Bu durum, bilgiye ve hikmete sayısız atıf yapan bir dinin iman çocuklarına asla yakışmıyor.
Müslüman'ın puan hanesine büyük bir artı değer olarak yazılacak bir güzellik, bu cehalet tutsaklığı yüzünden Müslüman'ın aleyhine kullanılmaktadır.
* ipek ve altın kullanımının erkeklere haram olduğunu iddia etmek:
Bu anlayışa ilişkin değerlendirmeyi biraz önceki giriş kısmında yaptık.
Şu garip kadere bakın:
Muazzez Peygamber, 1500 yıl önce, insanlığın, değil diş temizliği, vücut temizliği için bile su kullanmayı doğru-dürüst bilmediği bir zamanda, iman kardeşlerine günde birkaç kez dişlerini temizlemeyi öğretmiş, bunu daha iyi yapabilmeleri için de yöresindeki bu işe uygun bir ağacın dallarından yararlanmıştır.

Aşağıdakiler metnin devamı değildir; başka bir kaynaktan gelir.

/-! ## The classifier cycle (R402, R403, R411) -/

theorem raiseLevel_eq (set acked : Bool) (level base ceil : Nat) : raiseLevel set acked level base ceil =
    if set = false then (base, false, false)
    else if acked = true then (level, false, false)
    else if level < ceil then (level + 1, true, false) else (level, false, true) := by
  cases set <;> rfl

/-- An error of the SRAM raises its event source, and no class unless a word was lost. -/
theorem Dev.raises_sram (d : Dev) (bank : Nat) :
    (d.sramUncorrectable bank).coll.raises = d.coll.raises ++ [{ cls := 30, src := 16 + bank }]
    ∧ (d.sramCorrected bank).coll.raises = d.coll.raises := by
  refine ⟨congrArg (·.coll.raises) (Dev.near_raise (d.fault 30 (16 + bank)) 0xA9 0 (by decide)).core,
    (congrArg (·.coll.raises) (Dev.near_raise _ 0xA8 0 (by decide)).core).trans ?_⟩
  show (((d.noteCorrected 1).bump F.memSCorr).bump F.memBCorr bank).coll.raises = d.coll.raises
  rw [(Dev.frame_bump _ _ _).1, (Dev.frame_bump _ _ _).1]
  rfl

/-- Settles O29: by the classifier cycle as it stands, and by what an event leads to in HELD. -/
theorem raisesBecomeEvents : Obligations.RaisesBecomeEvents := by
  unfold Obligations.RaisesBecomeEvents
  refine ⟨?cycle, ?extra, raiseLevel_eq, ?event⟩
  case cycle =>
    intro s t extra waiting event made
    rw [exec_faultClassify]
    refine event_at rfl ?_
    have one : event = fun d c =>
        if (waiting.coll.raises.filter fun r => r.cls == c).isEmpty then d
        else d.faultEvent c (waiting.coll.raises.filter fun r => r.cls == c) := by
      funext d c
      simp only [event, List.isEmpty_iff]
    unfold made
    rw [one]
    rfl
  case extra =>
    intro d
    refine ⟨fun e idle => ?_, fun code packet => ?_, fun b => (d.raises_sram b).1, fun b => (d.raises_sram b).2⟩
    · exact congrArg (·.coll.raises) (if_neg (Bool.eq_false_iff.mp idle) : d.extraRaise (.engineFailed e) = d.fault 13 e)
    · cases packet <;> exact ⟨rfl, rfl⟩
  case event =>
    intro d c r rs below held v e low
    obtain ⟨set, level, acked, newest⟩ := d.faultEvent_held (r :: rs) below held low
    exact ⟨by rw [Dev.on, set]; rfl, level, acked, _, _, newest, rfl, rfl, rfl, rfl, rfl, rfl, rfl,
      fun k inside => testBit_raisedMask (r :: rs) inside⟩

end Sys2Proof.Machine
end

section
/-!
PROOFS. The family 18_memory: MEM_READ, MEM_WRITE and ECC_TEST_WRITE (R449, R456 to R462), and the reply of a read of DRAM bytes.
-/
namespace Sys2Proof.Machine

/-! ## A read of DRAM bytes (R456 to R459) -/

/-- Status and data of the reply to a read of a page's bytes. -/
def PageRead.answer (r : PageRead) (o n reason : Nat) : Nat × Bytes :=
  match r with
  | .unwritten => (stOk, pageBytes 2 (zeros 1024) o n)
  | .clean data => (stOk, pageBytes 0 data o n)
  | .corrected data _ => (stOk, pageBytes 1 data o n)
  | .bad _ => (stMemoryError, refusalData 0xFFFF 0 0xFF reason)

theorem Dev.dramReply_eq (d : Dev) (page o n reason : Nat) : d.dramReply page o n reason =
    .reply ((d.readPage page).1.answer o n reason).1 ((d.readPage page).1.answer o n reason).2 (d.readPage page).2 := by
  unfold Dev.dramReply
  generalize d.readPage page = r
  obtain ⟨read, e⟩ := r
  cases read <;> rfl

theorem pageBytes_length_le (status : Nat) (data : Bytes) (o n : Nat) : (pageBytes status data o n).length ≤ 4 + n := by
  rw [pageBytes, List.length_append, le_length]
  exact Nat.add_le_add_left (List.length_take_le _ _) 4

theorem PageRead.answer_fits (r : PageRead) {o n : Nat} (reason : Nat) (short : n ≤ 1024) : (r.answer o n reason).2.length ≤ 1456 := by
  have bytes (status : Nat) (data : Bytes) : (pageBytes status data o n).length ≤ 1456 :=
    Nat.le_trans (pageBytes_length_le status data o n) (by omega)
  cases r with
  | unwritten => exact bytes 2 _
  | clean data => exact bytes 0 data
  | corrected data bits => exact bytes 1 data
  | bad tag => exact Nat.le_trans (Nat.le_of_eq (refusalData_length _ _ _ _)) (by decide)

/-! ## MEM_READ (R449, R452, R459) -/

section
variable {d : Dev}

theorem refuseIf_none {bad : Bool} {status reason : Nat} (none_ : refuseIf bad status reason d = none) : bad = false := by
  cases bad with
  | false => rfl
  | true => cases none_

/-- A range that nothing refuses lies in one page (R452). -/
theorem Dev.memRefusals_inside {a n : Nat} (free : passes (d.memRefusals a n)) : memOffset a % 1024 + n ≤ 1024 := by
  have inside := refuseIf_none (free _ (List.mem_cons_of_mem _ (List.mem_cons_of_mem _ List.mem_cons_self)))
  simp only [Bool.or_eq_false_iff, decide_eq_false_iff_not] at inside
  omega

theorem hMemRead_window {c : Ctx} {address : BitVec 64} {length : BitVec 16}
    (free : passes (d.memRefusals address.toNat length.toNat)) (sram : sramAddr address.toNat = true) :
    let w := d.readWindowRange (memOffset address.toNat) length.toNat
    hMemRead address length c d = .reply stOk (le 4 (flag w.2.1) ++ w.1) w.2.2 :=
  (orRefuse_passes _ _ free).trans (if_pos sram)

theorem hMemRead_page {c : Ctx} {address : BitVec 64} {length : BitVec 16}
    (free : passes (d.memRefusals address.toNat length.toNat)) (dram : sramAddr address.toNat = false) :
    hMemRead address length c d =
      d.dramReply (memOffset address.toNat / 1024) (memOffset address.toNat) length.toNat 0 :=
  (orRefuse_passes _ _ free).trans (if_neg (Bool.eq_false_iff.mp dram))

theorem Dev.readWindowRange_length_le (d : Dev) (offset n : Nat) : (d.readWindowRange offset n).1.length ≤ n := List.length_take_le _ _

/-! ## MEM_WRITE (R449, R457, R459) -/

theorem hMemWrite_window {c : Ctx} {address : BitVec 64} {bytes : Bytes}
    (free : passes (d.memRefusals address.toNat bytes.length)) (service : d.mode = .service) (sram : sramAddr address.toNat = true) :
    hMemWrite address bytes c d = .reply stOk [] (d.writeWindowRange (memOffset address.toNat) bytes) := by
  refine (orRefuse_passes _ _ (passes_append free (passes_refuseIf (by simp [service]) (passes_refuseIf (by simp [sram])
    (passes_refuseIf (by simp [sram]) passes_nil))))).trans (if_pos sram)

/-- A page that MEM_WRITE may write: neither a queue's nor Lantern's (R459). -/
theorem hMemWrite_page {c : Ctx} {address : BitVec 64} {bytes : Bytes}
    (free : passes (d.memRefusals address.toNat bytes.length)) (service : d.mode = .service) (dram : sramAddr address.toNat = false)
    (noQueue : d.chunksHeld.contains (memOffset address.toNat / 1024 / 1024) = false)
    (noLantern : d.inLantern (memOffset address.toNat / 1024) = false) :
    let page := memOffset address.toNat / 1024
    hMemWrite address bytes c d =
      if bytes.length = 1024 then .reply stOk [] ((d.clearPoison page).writePage page 0 bytes)
      else d.partialWrite page (memOffset address.toNat) bytes := by
  refine (orRefuse_passes _ _ (passes_append free (passes_refuseIf (by simp [service]) (passes_refuseIf ?_ (passes_refuseIf ?_
    passes_nil))))).trans (if_neg (Bool.eq_false_iff.mp dram))
  · rw [noQueue, Bool.and_false]
  · rw [noLantern, Bool.and_false]

/-- Status, data and state of a write of part of a page (R457). -/
def Dev.partialAnswer (d : Dev) (page o : Nat) (bytes : Bytes) : Nat × Bytes × Dev :=
  let merged (old : Bytes) : Bytes := old.take (o % 1024) ++ bytes ++ old.drop (o % 1024 + bytes.length)
  match d.peekPage page with
  | .unwritten => (stOk, [], d.writePage page 0 (merged (zeros 1024)))
  | .clean data => (stOk, [], d.writePage page 0 (merged data))
  | .corrected data bits => (stOk, [], (d.dramCorrected bits).writePage page 0 (merged data))
  | .bad tag => (stMemoryError, refusalData 0xFFFF 0 0xFF 0x83, ((d.dramPoison page tag).bump F.memPartialRefused).raise 0xAC)

theorem Dev.partialWrite_eq (d : Dev) (page o : Nat) (bytes : Bytes) : d.partialWrite page o bytes =
    .reply (d.partialAnswer page o bytes).1 (d.partialAnswer page o bytes).2.1 (d.partialAnswer page o bytes).2.2 := by
  unfold Dev.partialWrite Dev.partialAnswer
  cases d.peekPage page <;> rfl

theorem Dev.partialAnswer_fits (d : Dev) (page o : Nat) (bytes : Bytes) : (d.partialAnswer page o bytes).2.1.length ≤ 1456 := by
  unfold Dev.partialAnswer
  cases d.peekPage page with
  | bad tag => exact Nat.le_trans (Nat.le_of_eq (refusalData_length _ _ _ _)) (by decide)
  | _ => exact Nat.zero_le _

/-! ## ECC_TEST_WRITE (R462) -/

/-- The locations that a test writes: words of the window or one page. -/
def testLocations (a n : Nat) : List Nat :=
  if sramAddr a then (List.range (n / 8)).map fun i => sramTest (a % 2 ^ 62 / 8 + i) else [a % 2 ^ 62 / 1024]

/-- The room for the locations of a test: at most 64 are recorded (R462). -/
def Dev.testRoom (d : Dev) (ks : List Nat) : Prop := (d.mem.tests ++ ks.filter fun k => !d.mem.tests.contains k).length ≤ 64

theorem hEccTestWrite_window {c : Ctx} {address checkBits : BitVec 64} {bytes : Bytes} (service : d.mode = .service)
    (room : d.testRoom (testLocations address.toNat bytes.length)) (sram : sramAddr address.toNat = true) (some_ : 0 < bytes.length)
    (few : bytes.length ≤ 64) (whole : bytes.length % 8 = 0) (aligned : address.toNat % 2 ^ 62 % 8 = 0)
    (inside : address.toNat % 2 ^ 62 + bytes.length ≤ 4096) (half : address.toNat.testBit 62 = true ∨ checkBits = 0) :
    let checks := address.toNat.testBit 62
    hEccTestWrite address checkBits bytes c d = .reply stOk []
      (((List.range (bytes.length / 8)).foldl (fun d i => d.testWord (address.toNat % 2 ^ 62 / 8 + i)
          (if checks then none else some (BitVec.ofNat 64 (leAt bytes (8 * i) 8)))
          (if checks then some (BitVec.ofNat 8 (checkBits.toNat / 256 ^ i)) else none)) d).recordTests
        (testLocations address.toNat bytes.length)) := by
  have words (i : Nat) (e : Dev) :
      (if address.toNat.testBit 62 then e.testWord (address.toNat % 2 ^ 62 / 8 + i) none (some (BitVec.ofNat 8 (checkBits.toNat / 256 ^ i)))
        else e.testWord (address.toNat % 2 ^ 62 / 8 + i) (some (BitVec.ofNat 64 (leAt bytes (8 * i) 8))) none) =
      e.testWord (address.toNat % 2 ^ 62 / 8 + i) (if address.toNat.testBit 62 then none else some (BitVec.ofNat 64 (leAt bytes (8 * i) 8)))
        (if address.toNat.testBit 62 then some (BitVec.ofNat 8 (checkBits.toNat / 256 ^ i)) else none) := by
    cases address.toNat.testBit 62 <;> rfl
  intro checks
  unfold hEccTestWrite testLocations Dev.testRoom at *
  dsimp only
  simp only [sram, if_true] at *
  refine (orRefuse_passes _ _ (passes_refuseIf ?length (passes_refuseIf (by simp) (passes_refuseIf ?aligned (passes_refuseIf ?inside
    (passes_refuseIf (by simp [service]) (passes_refuseIf (by simpa using room) passes_nil))))))).trans ?_
  case length =>
    have notEmpty : bytes.length ≠ 0 := by omega
    simp [notEmpty, whole, few]
  case aligned =>
    obtain named | zero := half
    · rw [aligned]
      simp [named]
    · rw [aligned]
      simp [zero]
  case inside => simpa using inside
  · simp only [okEmpty, words, checks]

theorem hEccTestWrite_page {c : Ctx} {address : BitVec 64} {bytes : Bytes} (service : d.mode = .service)
    (room : d.testRoom (testLocations address.toNat bytes.length)) (dram : sramAddr address.toNat = false) (hasDram : d.hasDram = true)
    (whole : bytes.length = if address.toNat.testBit 62 then 64 else 1024) (aligned : address.toNat % 2 ^ 62 % 1024 = 0)
    (inside : address.toNat % 2 ^ 62 + 1024 ≤ d.rd F.memDataPages * 1024) :
    let checks := address.toNat.testBit 62
    hEccTestWrite address 0 bytes c d = .reply stOk [] ((d.testPage (address.toNat % 2 ^ 62 / 1024)
      (if checks then none else some bytes) (if checks then some bytes else none)).recordTests (testLocations address.toNat bytes.length)) := by
  intro checks
  have half : (if checks then d.testPage (address.toNat % 2 ^ 62 / 1024) none (some bytes)
        else d.testPage (address.toNat % 2 ^ 62 / 1024) (some bytes) none) =
      d.testPage (address.toNat % 2 ^ 62 / 1024) (if checks then none else some bytes) (if checks then some bytes else none) := by
    cases checks <;> rfl
  unfold hEccTestWrite testLocations Dev.testRoom at *
  dsimp only
  simp only [dram, Bool.false_eq_true, if_false] at *
  refine (orRefuse_passes _ _ (passes_refuseIf ?length (passes_refuseIf (by simp [hasDram]) (passes_refuseIf (by rw [aligned]; simp)
    (passes_refuseIf (by simpa using inside) (passes_refuseIf (by simp [service]) (passes_refuseIf (by simpa using room) passes_nil))))))).trans ?_
  case length =>
    rw [whole]
    simp
  · exact congrArg (fun e : Dev => okEmpty (e.recordTests [address.toNat % 2 ^ 62 / 1024])) half

end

Şimdi Müslüman, böyle bir tarihsel geçmişe sahip olduğu için övünecekken, birileri kalkıp diyor ki:
"Dişleri şu ağaç parçasıyla temizleyeceksiniz, aksi halde sünnete aykırı iş yapmış olursunuz."
Ve Müslüman'ın artı puanı, birden eksiye dönüşüyor.

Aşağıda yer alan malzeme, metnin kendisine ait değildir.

-- ==== Sys2Proof/Config.lean ====
section
/-! DEFINITION. What a platform fixes and the spec leaves open (00_scope.md R7; 93_implementation_defined.md X10, X11):
where each unit's register window stands, and how many units there are. Both are opaque: no proof can see a value.
CMD_LATENCY (X12) is no constant: it is the interleaving, and that is `State.sched` (log 6). -/

namespace Sys2Proof

/-- Which 8-byte slot of the platform's address space unit i's window starts at (log 4). -/
opaque Config.windowSlot : Nat → Nat

/-- `XS_BASE(i)`, the base address of unit i's 32-byte register window: 8-byte aligned (D6), otherwise free (R7, R620). -/
def Config.xsBase (i : Nat) : Nat := 8 * Config.windowSlot i

/-- How many units the platform holds beside unit 0 (log 5). -/
opaque Config.moreUnits : Nat

/-- `NUM_INSTANCES`: at least 1, otherwise free (R7, R620). -/
def Config.numInstances : Nat := Config.moreUnits + 1

end Sys2Proof
end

Peki, sünnet, dişleri temizlemek midir, yoksa o ağaç parçasını ağza sokmak mıdır?
Bunun ortaya konması gerekir.
İslam ve akıl ölçüleri içinde işin doğrusu şudur:
Sünnet olan, istenen, dişlerin temizlenmesidir.
Bu temizlik hangi şeyle daha iyi yapılıyorsa sünnete en uygun kullanım onun kullanımıdır.

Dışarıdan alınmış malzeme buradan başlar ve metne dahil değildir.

-- ==== Sys2Proof/Machine/Variant.lean ====
section
/-! DEFINITION. The fourteen generator variants (00_scope.md R3): a closed set of names, each with its VAR code, its
state length N, whether it has a cursor, and its jump distance. Codes 14 and 15 name nothing. -/

namespace Sys2Proof.Machine

/-- A generator variant, in the order of the VAR codes 0 to 13 (R3). -/
inductive Variant where
  | splitMix64
  | xorShift64StarA
  | xorShift64StarB
  | xorShift128PlusA
  | xorShift128PlusB
  | xoroShiro128Plus
  | xoroShiro128StarStar
  | xoroShiro256Plus
  | xoroShiro256PlusPlus
  | xoroShiro256StarStar
  | xoroShiro512StarStar
  | xorShift1024Star
  | xorShift1024StarPhi
  | xorShift4096Star
  deriving DecidableEq, Repr

/-- The 4-bit variant identifier (R3). -/
def Variant.code : Variant → BitVec 4
  | .splitMix64 => 0
  | .xorShift64StarA => 1
  | .xorShift64StarB => 2
  | .xorShift128PlusA => 3
  | .xorShift128PlusB => 4
  | .xoroShiro128Plus => 5
  | .xoroShiro128StarStar => 6
  | .xoroShiro256Plus => 7
  | .xoroShiro256PlusPlus => 8
  | .xoroShiro256StarStar => 9
  | .xoroShiro512StarStar => 10
  | .xorShift1024Star => 11
  | .xorShift1024StarPhi => 12
  | .xorShift4096Star => 13

/-- The variant a number names; 14 and above name none (R3, 60_exceptions.md R600). -/
def Variant.ofNumber : Nat → Option Variant
  | 0 => some .splitMix64
  | 1 => some .xorShift64StarA
  | 2 => some .xorShift64StarB
  | 3 => some .xorShift128PlusA
  | 4 => some .xorShift128PlusB
  | 5 => some .xoroShiro128Plus
  | 6 => some .xoroShiro128StarStar
  | 7 => some .xoroShiro256Plus
  | 8 => some .xoroShiro256PlusPlus
  | 9 => some .xoroShiro256StarStar
  | 10 => some .xoroShiro512StarStar
  | 11 => some .xorShift1024Star
  | 12 => some .xorShift1024StarPhi
  | 13 => some .xorShift4096Star
  | _ => none

/-- The state length N(VAR) in words (R3). -/
def Variant.len : Variant → Nat
  | .splitMix64 => 1
  | .xorShift64StarA => 1
  | .xorShift64StarB => 1
  | .xorShift128PlusA => 2
  | .xorShift128PlusB => 2
  | .xoroShiro128Plus => 2
  | .xoroShiro128StarStar => 2
  | .xoroShiro256Plus => 4
  | .xoroShiro256PlusPlus => 4
  | .xoroShiro256StarStar => 4
  | .xoroShiro512StarStar => 8
  | .xorShift1024Star => 16
  | .xorShift1024StarPhi => 16
  | .xorShift4096Star => 64

/-- The rotating-buffer variants, VAR 11, 12 and 13, have a cursor (R3, 10_state.md R105). -/
def Variant.hasCursor : Variant → Bool
  | .xorShift1024Star => true
  | .xorShift1024StarPhi => true
  | .xorShift4096Star => true
  | .splitMix64 => false
  | .xorShift64StarA => false
  | .xorShift64StarB => false
  | .xorShift128PlusA => false
  | .xorShift128PlusB => false
  | .xoroShiro128Plus => false
  | .xoroShiro128StarStar => false
  | .xoroShiro256Plus => false
  | .xoroShiro256PlusPlus => false
  | .xoroShiro256StarStar => false
  | .xoroShiro512StarStar => false

/-- The k of the jump distance 2^k, or `none` for VAR 0, 1, 2 and 13, which have no jump polynomial (46_jump.md R460). -/
def Variant.jumpExponent : Variant → Option Nat
  | .splitMix64 => none
  | .xorShift64StarA => none
  | .xorShift64StarB => none
  | .xorShift128PlusA => some 64
  | .xorShift128PlusB => some 64
  | .xoroShiro128Plus => some 64
  | .xoroShiro128StarStar => some 64
  | .xoroShiro256Plus => some 128
  | .xoroShiro256PlusPlus => some 128
  | .xoroShiro256StarStar => some 128
  | .xoroShiro512StarStar => some 256
  | .xorShift1024Star => some 512
  | .xorShift1024StarPhi => some 512
  | .xorShift4096Star => none

/-- Does the variant have a jump polynomial (R460)? -/
def Variant.hasJump (v : Variant) : Bool := v.jumpExponent.isSome

end Sys2Proof.Machine
end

Aksini düşünmek tabuculuk ve fetişizm olur; Müslüman'ı da, İslam'ı da sıkıntıya sokar.
Misvakı ağaç sanan mantıkla düşündüğünüzde, örneğin, savunmada kılıç, ok, mızrak, at dışında hiçbir araç kullanılamaz.
Çünkü Kur'an ve sünnette adıyla geçen savunma araçları bunlardır.
Ama işe, hikmeti ve amacı açısından bakarsanız o zaman o sayılan araçların birer örnek olduğunu anlar ve günümüzde savunma aracı olarak neler kullanılıyorsa onları öne çıkarırsınız.
Bu inceliği fark edemeyen veya fark ettiği halde bir takım hesaplar ve istismarlar yüzünden gerçeği saklayan zihniyetlerse ;
- diş temizlemeye ilişkin övgüleri, geçmiş devirlerde bu iş için kullanılan araçlara yükler,
- taharetlenmeyi (tuvalette temizlenmeyi) hâlâ taş ve kemik parçalarıyla yapmaya kalkar,
- hatta tuvalet kağıdı kullananları din dışı ilan etmeye kadar giden akıl almaz ilkellikler sergilemekten çekinmez.
Ve şöyle diyebilir: "Müslüman namaz kılar, bunun için vücudunun ve giysilerinin temiz olması, tuvalet kalıntısına bulaşmaması gerekir.
Bu demektir ki, tuvalette, temizlik için su kullanacaklardır; Müslüman olmayanlar gibi kağıt kullanamaz lar."
İddianın birinci kısmı doğru.
İkinci kısmı ise iki yanlışı birden taşıyor.
Onunla da kalmıyor, gıybet, terbiyesizlik ve hatta iftira gibi üç illeti de barındırıyor.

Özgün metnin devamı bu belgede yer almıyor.